As it approached 10 o'clock in the evening, Paul McCartney came on stage to perform the day’s penultimate song. ‘Let It Be’ was almost wrecked by technical issues. When, after 2 minutes, the glitch was fixed and the stadium was filled with his piano and voice, it was greeted with one of the warmest cheers of the day. David Bowie, Pete Townshend, Alison Moyet and Bob Geldof came on and joined in. And then everybody else arrived to perform what had been the number 1 single in Britain the previous Christmas. ‘I think you know the next song,’ Bob Geldof said looking pale and exhausted, and somewhat bashful at what he had achieved, ‘…if you're going to cock it up, it might as well be in front of 2 billion people watching you.’

Many have said the emotional high point of Live Aid was 72,000 people doing the double handclaps during Queen's ‘Radio Ga Ga’. But the most emblematic moment was the anthemic chorus of ‘Do they Know it's Christmas?’. With his back to the crowd Geldof raised his arms like a conductor and led the stars he had cajoled into participating through the rousing refrain, their voices amplified by everyone in the crowd.

Live Aid's most recent analogue had been the Rock Against Racism concert at Victoria Park in 1978. But that concert was tied to Britain's racial tensions. However galvanising, spirited and idealistic its aims, those tensions have somehow tainted the memory of that day. Not so with Live Aid. This was not a concert to sort out the knot of troubles of our rainy island. It was to sort out those of a faraway place, under a clear blue African sky — a problem which, for many in Britain at the time, appeared morally straightforward: There was a famine. Innocent people were starving. And music and people’s generosity could save them. It was an intoxicatingly romantic idea. The truth of course was more complex. Live Aid eventually raised tens of millions of pounds, an amount far in excess of expectations. But in reality, it was a drop in the ocean. As McSmith has pointed out, not long after Live Aid the British government secured an arms deal with Saudi Arabia worth £43 billion.
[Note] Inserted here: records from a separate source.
/-- HousekeepingConvertsAndCalibrates: the bounds of the offset, 4,096, and beyond it. -/
theorem witness_hk :
    (awake.isOn 14 = true ∧ awake.hka.calTicket = none) ∧
    (∃ h s2 r x o fl, Takes awake 0 Id.HK_CALIBRATE h [1] s2 r x o fl ∧ (s2.queued Id.HK_CALIBRATE).length < 8 ∧ s2.hka.calTicket = none) ∧
    (∃ s : State, s = { awake with hka := { awake.hka with calTicket := some 1 } } ∧ s.hka.calTicket = some 1 ∧ s.isOn 14 = true ∧
      s.queued Id.HK_CALIBRATE = []) ∧
    (∃ offset gain : Int, offset = roundHalfUp (((4096 * 8 : Nat) : Rat) / 8) ∧
      gain = roundHalfUp ((1048576 * 838861 : Nat) / ((((4096 + 838861) * 8 : Nat) : Rat) / 8 - offset)) ∧
      ((((4096 + 838861) * 8 : Nat) : Rat) / 8 - offset) ≠ 0 ∧ offset.natAbs ≤ 4096 ∧ (gain - 1048576).natAbs * 100 ≤ 2 * 1048576) ∧
    (∃ offset : Int, offset = roundHalfUp (((4096 * 8 + 4 : Nat) : Rat) / 8) ∧ 4096 < offset.natAbs) :=
  ⟨by decide +kernel, take _ _ _ _ _ (by decide +kernel), ⟨_, rfl, by decide +kernel⟩, ⟨_, _, rfl, rfl, by decide +kernel⟩,
   ⟨_, rfl, by decide +kernel⟩⟩

/-- A host trigger at 0. -/
def trigger : Trigger := { source := 6, time := 0, inst := 0, unsync := true, unplaced := false }

/-- A segment of raw source, without records. -/
def segment : Segment :=
  { num := 1, source := 0, bands := 0xFFFF, binFirst := 0, binCount := 512, pre := 0, post := 1, mask := 64, autoRelease := false,
    overSlot := false, lockId := 0, trigger := none, frame := 0, column := 0, index := 0, markSeq := 0, version := 0, found := false,
    preValid := 0, postValid := 0, shortPost := false, extra := 0, extras := [], records := [], copyQueued := false, releaseDue := false,
    offloaded := false }

/-- The module with capture in a state, a segment being filled and a trigger on offer; no trigger is marked. -/
def capturing (n : Nat) : State :=
  { awake with
    cap := { Cap.reset with state := n, current := some segment, offers := [trigger] }
    cfg := put [] Id.STREAM_MARK_MASK [0, 0] }

/-- The module with a held segment. -/
def holding : State := { awake with cap := { Cap.reset with held := [segment] } }

/-- CaptureObeysTriggersAndItsHost. -/
theorem witness_capture :
    ((capturing 1).cap.offers = trigger :: [] ∧ (capturing 1).cap.due = none ∧ (capturing 1).cap.state = 1 ∧
      (capturing 1).cap.current = some segment ∧ bit segment.mask trigger.source = true ∧ (capturing 1).cap.ring = []) ∧
    ((capturing 3).cap.state = 3 ∧ (capturing 4).cap.state = 4 ∧ bit (capturing 3).triggerMask trigger.source = true ∧
      bit (capturing 4).triggerMask trigger.source = true ∧ bit ((capturing 3).cfgN Id.STREAM_MARK_MASK) trigger.source = false) ∧
    (∃ h s2 r x o fl, Takes { awake with cfg := put [] Id.CAP_ENABLE [1] } 0 Id.CAP_CONTROL h [1] s2 r x o fl ∧ s2.cap.state = 0 ∧
      s2.cfgN Id.CAP_ENABLE = 1 ∧ s2.pwr.entry = none ∧ s2.cap.held.length < s2.conf.segmentSlots) ∧
    (∃ h s2 r x o fl, Takes (capturing 1) 0 Id.CAP_CONTROL h [2] s2 r x o fl ∧ s2.cap.due = none ∧ s2.cap.state ≠ 2) ∧
    (∃ h s2 r x o fl, Takes (capturing 1) 0 Id.CAP_CONTROL h [3] s2 r x o fl ∧ s2.cap.state ≠ 0) ∧
    (∃ h s2 r x o fl, Takes awake 0 Id.CAP_CONTROL h [3] s2 r x o fl ∧ s2.cap.state = 0) ∧
    (∃ h s2 r x o fl, Takes holding 0 Id.CAP_RELEASE h (le 4 1) s2 r x o fl ∧ leNat (le 4 1) < 0xFFFFFFFF ∧
      s2.findSegment (u32 (leNat (le 4 1))) = some segment ∧ segment.copyQueued = false) ∧
    (∃ h s2 r x o fl, Takes holding 0 Id.CAP_READ_SELECT h (le 4 1) s2 r x o fl ∧ x.rxFresh < 0xFFFFFFFF ∧ x.txFresh + 1 < 0xFFFFFFFF ∧
      s2.findSegment (u32 (leNat (le 4 1))) = some segment ∧ s2.findSegment 2 = none) :=
  ⟨by decide +kernel, by decide +kernel, take _ _ _ _ _ (by decide +kernel), take _ _ _ _ _ (by decide +kernel),
   take _ _ _ _ _ (by decide +kernel), take _ _ _ _ _ (by decide +kernel), take _ _ _ _ _ (by decide +kernel),
   take _ _ _ _ _ (by decide +kernel)⟩

/-- A datagram, and a subscription to a stream. -/
def datagram : Datagram := { bytes := [1], last := false, id := 1, dests := [1] }

/-- The module with datagrams and marks waiting. -/
def sending : State :=
  { awake with
    stream := { Stream.reset with queue0 := [datagram], queue1 := [datagram], items := [[1, 2, 3, 4]], subs := [⟨1, 0, 0, 9, 9, .udp, 1⟩] } }

/-- DatagramsLeaveWhileTheNetworkIsUp. -/
theorem witness_network :
    (sending.streaming = true ∧ sending.stream.queue0 = datagram :: [] ∧ sending.stream.queue1 = datagram :: [] ∧ datagram.last = false ∧
      sending.stream.items ≠ [] ∧ sending.subsOf 0 ≠ []) ∧
    (∃ s : State, s = { awake with net := Net.reset } ∧ s.isOn 2 = true ∧ s.net.link = false ∧ s.isOn 3 = true ∧ s.net.busOff = false) ∧
    (awake.net.link = true ∧ awake.isOn 2 = true) ∧
    (∃ s : State, s = { awake with net := { Net.reset with gptp := 2, busOff := true } } ∧ s.net.gptp = 2 ∧ s.net.busOff = true) :=
  ⟨by decide +kernel, ⟨_, rfl, by decide +kernel⟩, by decide +kernel, ⟨_, rfl, by decide⟩⟩

/-- CodeSourceKeepsACodedView: MAC_ADDRESS is read; two bytes do not get shorter, 32 equal ones do. -/
theorem witness_code :
    (∃ h s2 r x o fl, Takes awake 0 Id.CODE_SOURCE h (le 4 (Id.MAC_ADDRESS * 256)) s2 r x o fl ∧ x.rxFresh < 0xFFFFFFFF ∧
      x.txFresh + 1 < 0xFFFFFFFF ∧ ((lookup (leNat (le 4 (Id.MAC_ADDRESS * 256)) / 256)).any fun p => decide (s2.readCheck x p = none ∧
        s2.readLength x p ≤ 262144 ∧ s2.fetch r.h x p = .value 0 (rep 6 0))) = true) ∧
    (codeUnit [1, 2]).2.2 = (codeUnit [1, 2]).2.1 ∧ (codeUnit (rep 32 7)).2.2 ≠ (codeUnit (rep 32 7)).2.1 :=
  ⟨take _ _ _ _ _ (by decide +kernel), by decide +kernel, by decide +kernel⟩

/-- The module as a follower on the bus at position 3, FRAME heard at 0. -/
def following : State :=
  { awake with cfg := put (put [] Id.BUS_ROLE [2]) Id.BUS_POSITION [3], bus := { Bus.reset with frames := [0], alive := true } }

/-- The same with a trigger waiting. -/
def triggering : State := { following with bus := { following.bus with trigs := [⟨5, 1, 0⟩] } }

/-- BusMessagesTakeEffect: bad and good CRC-8 from position 1, a PROBE and a REPLY to position 3, 100 µs after, an own code announced. -/
theorem witness_bus :
    (following.busListens = true ∧ crc8 (busData 1 (1 : BitVec 4).toNat (0 : U32).toNat) ≠ crc8 (busData 1 (1 : BitVec 4).toNat (0 : U32).toNat) + 1 ∧
      (1 : BitVec 4).toNat ≠ following.cfgN Id.BUS_POSITION ∧ following.bus.peers.length = 16 ∧ following.cfgN Id.BUS_ROLE = 2 ∧
      following.cfgN Id.FSYNC_SOURCE ≠ 2 ∧ (0x30000000 : U32).toNat / 2 ^ 28 = following.cfgN Id.BUS_POSITION) ∧
    (∃ s : State, s = { following with bus := { following.bus with probe := some (1, 0) } } ∧ s.bus.probe = some ((1 : BitVec 4).toNat, 0) ∧
      max s.now (usec 100) ≤ 0 + usec 100) ∧
    (following.cfgN Id.FLEET_CODE = BitVec.toNat (0 : U32) % 262144 ∧ (following.peer (1 : BitVec 4).toNat).duplicate = false) ∧
    (∃ s : State, s = { following with bus := { following.bus with peers := rep 16 ⟨none, [], none, true⟩ } } ∧
      (s.peer (1 : BitVec 4).toNat).duplicate = true) :=
  ⟨by decide +kernel, ⟨_, rfl, by decide, by decide⟩, by decide +kernel, ⟨_, rfl, by decide⟩⟩

/-- TheBusIsUsedInTurn: window 4 after FRAME is position 3's; 1.5 periods of silence and one unit less. -/
theorem witness_windows :
    (triggering.bus.trigs = ⟨5, 1, 0⟩ :: [] ∧ (∀ y ∈ triggering.bus.trigs, max triggering.now 327680 - y.at_ ≤ 2097151) ∧
      (triggering.at 327680).ownWindow = some (0, 4) ∧ triggering.busDrives = true ∧ triggering.bus.alive = true ∧
      triggering.bus.window ≠ some (0, 4)) ∧
    (∃ h s2 r x o fl, Takes awake 0 Id.BUS_TRIGGER h [1] s2 r x o fl ∧ True) ∧
    (following.busListens = true ∧ following.cfgN Id.BUS_ROLE = 2 ∧ following.bus.onClk = false) ∧
    (∃ s : State, s = { following with bus := { following.bus with onClk := true } } ∧ s.bus.onClk = true ∧ s.cfgN Id.BUS_ROLE = 2) ∧
    (following.bus.frames = 0 :: [] ∧ 3 * following.busPeriod ≤ 2 * (max following.now (2 * following.busPeriod) - 0) ∧
      2 * (max following.now following.busPeriod - 0) < 3 * following.busPeriod) :=
  ⟨by decide +kernel, take _ _ _ _ _ (by decide +kernel), by decide +kernel, ⟨_, rfl, by decide +kernel⟩, by decide +kernel⟩

/-- POWER_REQUEST at the module in a state of power. -/
def powered (p : Power) (becalmed : Nat) : State := { inColumn 3 with pwr := { awake.pwr with state := p, becalmed := becalmed } }

/-- PowerRequestsAreServed: the present state, DOZE from RUN with no refuser, RUN from HOLD, and a BECALMED device. -/
theorem witness_requests :
    (∃ h s2 r x o fl, Takes awake 0 Id.POWER_REQUEST h [0] s2 r x o fl ∧ s2.pwr.entry = none ∧ s2.pwr.wake = none ∧ s2.pwr.becalmed = 0 ∧
      s2.therm.cooldown = none ∧ s2.pwr.state = .run) ∧
    ((∃ h s2 r x o fl, Takes (inColumn 3) 0 Id.POWER_REQUEST h [2] s2 r x o fl ∧ s2.pwr.entry = none ∧ s2.pwr.wake = none ∧
      s2.pwr.becalmed = 0 ∧ s2.therm.cooldown = none ∧ s2.pwr.state = .run ∧ s2.scan.timer = true) ∧
      ∀ k, (inColumn 3).refusers .doze (.host k) = []) ∧
    (∃ h s2 r x o fl, Takes (powered .hold 0) 0 Id.POWER_REQUEST h [0] s2 r x o fl ∧ s2.pwr.entry = none ∧ s2.pwr.wake = none ∧
      s2.pwr.becalmed = 0 ∧ s2.therm.cooldown = none ∧ s2.pwr.state = .hold) ∧
    (∃ h s2 r x o fl, Takes (powered .hold 1) 0 Id.POWER_REQUEST h [0] s2 r x o fl ∧ s2.pwr.entry = none ∧ s2.pwr.wake = none ∧
      s2.pwr.becalmed ≠ 0 ∧ Power.run ≠ .sleep) :=
  ⟨take _ _ _ _ _ (by decide +kernel), ⟨take _ _ _ _ _ (by decide +kernel), fun _ => rfl⟩, take _ _ _ _ _ (by decide +kernel), take _ _ _ _ _ (by decide +kernel)⟩

/-- The module with an entry to a state at a step. -/
def entering (p : Power) (n : Nat) : State :=
  { inColumn 3 with pwr := { awake.pwr with entry := some ⟨p, .run, .host 1, 0, n, false, 0, none⟩ } }

/-- The module at rest in a state since 0, asked to sleep after 1 s. -/
def resting (p : Power) : State :=
  { awake with pwr := { awake.pwr with state := p }, cfg := put [] Id.DOZE_SLEEP_AFTER (le 4 1) }

/-- EntriesGoStepByStep: a recheck, ENTRY_TIMEOUT at its instant and before, the last column, DOZE's 1 s, and the 10 s of a cool-down. -/
theorem witness_entries :
    (∃ e : Entry, e = ⟨.hold, .run, .host 1, 0, 0, false, 0, none⟩ ∧ (entering .hold 0).pwr.entry = some e ∧ e.step = 0 ∧
      (entering .hold 0).pwr.afterWake = [] ∧ e.forced = false ∧ e.wake = none ∧ (entering .hold 0).refusers e.target e.who = [] ∧
      (entering .hold 0).scan.timer = true ∧
      e.since + msec ((entering .hold 0).cfgN Id.ENTRY_TIMEOUT) ≤ max (entering .hold 0).now (sec 100) ∧
      max (entering .hold 0).now 0 < e.since + msec ((entering .hold 0).cfgN Id.ENTRY_TIMEOUT)) ∧
    (∃ e : Entry, e = ⟨.hold, .run, .host 1, 0, 3, false, 0, none⟩ ∧ (entering .hold 3).pwr.entry = some e ∧ e.step = 3 ∧ e.target = .hold ∧
      (entering .hold 3).pwr.afterWake = []) ∧
    ((resting .doze).pwr.state = .doze ∧ (resting .doze).pwr.entry = none ∧ (resting .doze).pwr.wake = none ∧
      (resting .doze).cfgN Id.DOZE_SLEEP_AFTER ≠ 0 ∧ (resting .doze).scan.timer = false ∧ (resting .doze).refusers .sleep .timer = [] ∧
      (resting .doze).pwr.since + sec ((resting .doze).cfgN Id.DOZE_SLEEP_AFTER) ≤ max (resting .doze).now (sec 1) ∧
      max (resting .doze).now (sec 1 - 1) < (resting .doze).pwr.since + sec ((resting .doze).cfgN Id.DOZE_SLEEP_AFTER)) ∧
    (∃ s : State, s = { resting .hold with therm := { awake.therm with cooldown := some 0, holdSince := some 0, flags := 4 } } ∧
      s.therm.cooldown = some 0 ∧ s.therm.holdSince = some 0 ∧ s.therm.shut = true ∧ s.pwr.state = .hold ∧ s.pwr.entry = none ∧
      s.pwr.wake = none ∧ s.scan.timer = false ∧ 0 + sec 10 ≤ max s.now (sec 10)) :=
  ⟨⟨_, rfl, by decide +kernel⟩, ⟨_, rfl, by decide +kernel⟩, by decide +kernel, ⟨_, rfl, by decide +kernel⟩⟩

/-- The module asleep, woken by pin and CAN, and its pin's fall asking for SLEEP. -/
def wakeable (p : Power) : State :=
  { inColumn 3 with
    pwr := { awake.pwr with state := p }
    cfg := put (put [] Id.WAKE_SOURCES [3]) Id.WAKE_PIN_SLEEP [2] }

/-- TheDeviceWakes. -/
theorem witness_wakes :
    (bit ((wakeable .sleep).cfgN Id.WAKE_SOURCES) 0 = true ∧ bit ((wakeable .sleep).cfgN Id.WAKE_SOURCES) 1 = true ∧
      (BitVec.ofNat 11 ((wakeable .sleep).cfgN Id.CAN_WAKE_ID)).toNat = (wakeable .sleep).cfgN Id.CAN_WAKE_ID ∧
      (BitVec.allOnes 64) &&& BitVec.ofNat 64 ((wakeable .sleep).cfgN Id.CAN_WAKE_MASK) =
        BitVec.ofNat 64 ((wakeable .sleep).cfgN Id.CAN_WAKE_MASK) ∧ (wakeable .sleep).pwr.state = .sleep ∧
      (wakeable .sleep).pwr.losing = false ∧ (wakeable .sleep).pwr.recovery = false ∧ (wakeable .sleep).therm.cooldown = none ∧
      (wakeable .sleep).pwr.entry = none ∧ (wakeable .sleep).pwr.wake = none) ∧
    ((wakeable .run).cfgN Id.WAKE_PIN_SLEEP ≠ 0 ∧ (wakeable .run).pwr.pinAsked = false ∧ (wakeable .run).pwr.state = .run ∧
      (wakeable .run).scan.timer = true ∧ ∀ g, (wakeable .run).refusers g .pin = []) ∧
    (∃ s : State, s = { powered .hold 0 with pwr := { (powered .hold 0).pwr with wake := some ⟨.run, .hold, .pin, 0⟩ } } ∧
      s.pwr.wake = some ⟨.run, .hold, .pin, 0⟩ ∧ s.pwr.becalmed = 0 ∧ s.pwr.state = .hold ∧ s.pwr.afterWake = []) :=
  ⟨by decide +kernel, ⟨by decide +kernel, by decide, by decide, by decide, fun g => by cases g <;> decide +kernel⟩, ⟨_, rfl, by decide +kernel⟩⟩

/-- DomainsAndCrystalFail: a band's domain that wakes, the first and the third attempt, and a frame boundary's crystal correction. -/
theorem witness_domains :
    ((19 : Fin 32).val ≠ 0 ∧ awake.waking (19 : Fin 32).val = true ∧ awake.pwr.tries.getD 19 0 < 2 ∧ (19 : Fin 32).val = bandDom (3 : Fin 16).val ∧
      awake.pwr.doms.length = 32 ∧ awake.rx.bands.length = 16 ∧ awake.isOn 19 = true) ∧
    (∃ s : State, s = { awake with pwr := { awake.pwr with tries := rep 32 2 } } ∧ s.waking 19 = true ∧ 2 ≤ s.pwr.tries.getD 19 0) ∧
    (awake.awake = true ∧ awake.pwr.served = true ∧ awake.pwr.xtalFailed = false ∧ awake.arb.holder ≠ none ∧ awake.bus.onClk = false ∧
      awake.scan.timer = false) := ⟨by decide +kernel, ⟨_, rfl, by decide +kernel⟩, by decide +kernel⟩

/-- TheSupplyIsWatchedAndColdStartsBeginAnew. -/
theorem witness_supply :
    (awake.pwr.state ≠ .off ∧ awake.pwr.losing = false ∧ awake.pwr.switchOpen = false ∧ State.reset.pwr.state = .off) ∧
    (∃ s : State, s = { awake with pwr := { awake.pwr with switchOpen := true, vinOk := true, doms := rep 32 .off } } ∧ s.isOn 9 = false ∧
      s.pwr.switchOpen = true ∧ s.pwr.vinOk = true ∧ s.pwr.losing = false ∧ s.pwr.state ≠ .off) := by
  exact ⟨by decide +kernel, ⟨_, rfl, by decide +kernel⟩⟩

/-- The module with its three anchors read at 25 °C. -/
def anchored : State := { awake with therm := { awake.therm with anchors := rep 3 (some (250, 0)) } }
The name Geldof had given his supergroup, Band-Aid, described the temporary, sticking-plaster solution Live Aid ultimately provided.

Live Aid has lasted longer in the national memory than the famine in Ethiopia: The slightly fuzzy 1980s television images of the sun-bleached stadium, the almost baffling stream of world-famous stars. Freddie Mercury’s arm hoisted aloft, Simon Le Bon producing a squeaky bum note during Duran Duran’s set. It all seems to have come through the intervening years, leaving much of what the concert was for behind. It is still mostly remembered as a utopian day of sunshine, when the majority of people in Britain came together in common empathy. It might have taken a little vulgar prompting from a punk graduate, but in the end they gave generously to a crisis Margaret Thatcher largely ignored. Despite Thatcher’s claims to the contrary, perhaps there was such a thing as society, after all.